[Goal of the exercise] The response must reproduce exactly every line of the material below holding the word "hcfg".

****************

/-- A legal context may be built anew, from a sound shape and as many words as it has (R27, R28). -/
theorem build {c : CtxNum} (hc : c.toNat < s.cfg.nctx) {sh : Shape} (hsh : sh.sound s.cfg) {words : List Word}
    (hwords : words.length = sh.nwords.toNat) : (s.build c sh words).Inv :=
  h.setCtx ⟨Memory.wf_run 0 words, fun _ => ⟨hsh, by rw [Memory.keys_run, hwords, List.range_eq_range']⟩⟩
    fun hge => absurd hc (Nat.not_lt.2 hge)

/-- A slot write stays within the words of its context, since the word index is the quotient (R137). -/
theorem writeSlot {c : CtxNum} {i : Value} (hi : s.accessible c i) (v : Value) : (s.writeSlot c i v).Inv := by
  obtain ⟨⟨hc, hvalid⟩, hsize⟩ := hi
  have hsh := h.shape_sound hvalid
  have hkeys := h.keys_words hvalid
  have ⟨hcfg, hctx, _⟩ := h
  have hword : (s.ctx c).shape.wordIndex i < (s.ctx c).shape.nwords.toNat := by
    rw [hsh.wordIndex_eq_div hcfg hsize]
    exact hsh.div_vpw_lt_nwords hsize
  exact h.setCtx ⟨Memory.wf_write (hctx c).1 _ _, fun _ => ⟨hsh, Memory.keys_write_range hkeys hword _⟩⟩
    fun hge => absurd hc (Nat.not_lt.2 hge)

end State.Inv

/-- A run of cells written inside the length of a staging buffer leaves it canonical and inside its length. -/
theorem Memory.staging_writeRun {width len a : Nat} {m : Memory width} (hm : m.wf ∧ ∀ p ∈ m, p.1 < len)
    {vs : List (BitVec width)} (hfit : a + vs.length ≤ len) :
    (m.writeRun a vs).wf ∧ ∀ p ∈ m.writeRun a vs, p.1 < len := by
  obtain ⟨hwf, hlen⟩ := hm
  refine ⟨wf_writeRun hwf a vs, fun p hp => ?_⟩
  rcases mem_keys_writeRun (List.mem_map_of_mem hp) with hold | hnew
  · obtain ⟨q, hq, hqp⟩ := List.mem_map.1 hold
    exact hqp ▸ hlen q hq
  · omega

namespace State.Inv

variable {s : State} (h : s.Inv)
include h

/-- A write inside VBUF (R29). -/
theorem vbuf_writeRun {a : Nat} {vs : List Value} (hfit : a + vs.length ≤ s.cfg.vbufLen) :
    State.Inv { s with vbuf := s.vbuf.writeRun a vs } := by
  obtain ⟨hcfg, hctx, hnctx, hvbuf, hrest⟩ := h
  exact ⟨hcfg, hctx, hnctx, Memory.staging_writeRun hvbuf hfit, hrest⟩

/-- A write inside WBUF (R30). -/
theorem wbuf_writeRun {a : Nat} {ws : List Word} (hfit : a + ws.length ≤ s.cfg.wbufLen) :
    State.Inv { s with wbuf := s.wbuf.writeRun a ws } := by
  obtain ⟨hcfg, hctx, hnctx, hvbuf, hwbuf, hrest⟩ := h
  exact ⟨hcfg, hctx, hnctx, hvbuf, Memory.staging_writeRun hwbuf hfit, hrest⟩

/-- A response keeps the invariant if its status is one of R190 and it has data only beside OK (R83). -/
theorem answer {r : Response} (hr : r.status.toNat ≤ 6 ∧ (r.status ≠ okStatus → r.data = 0)) :
    (s.answer r).Inv := by
  obtain ⟨hcfg, hctx, hnctx, hvbuf, hwbuf, hclear, hset, hresponses⟩ := h
  refine ⟨hcfg, hctx, hnctx, hvbuf, hwbuf, hclear, hset, fun q hq => ?_⟩
  rcases List.mem_append.1 hq with hold | hnew
  · exact hresponses q hold
  · exact List.mem_singleton.1 hnew ▸ hr

theorem respond (d : BitVec 64) : (s.respond d).Inv :=
  h.answer ⟨(by decide : okStatus.toNat ≤ 6), fun hne => absurd rfl hne⟩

****************

[Result]
  have ⟨hcfg, hctx, _⟩ := h
    rw [hsh.wordIndex_eq_div hcfg hsize]
  obtain ⟨hcfg, hctx, hnctx, hvbuf, hrest⟩ := h
  exact ⟨hcfg, hctx, hnctx, Memory.staging_writeRun hvbuf hfit, hrest⟩
  obtain ⟨hcfg, hctx, hnctx, hvbuf, hwbuf, hrest⟩ := h
  exact ⟨hcfg, hctx, hnctx, hvbuf, Memory.staging_writeRun hwbuf hfit, hrest⟩
  obtain ⟨hcfg, hctx, hnctx, hvbuf, hwbuf, hclear, hset, hresponses⟩ := h
  refine ⟨hcfg, hctx, hnctx, hvbuf, hwbuf, hclear, hset, fun q hq => ?_⟩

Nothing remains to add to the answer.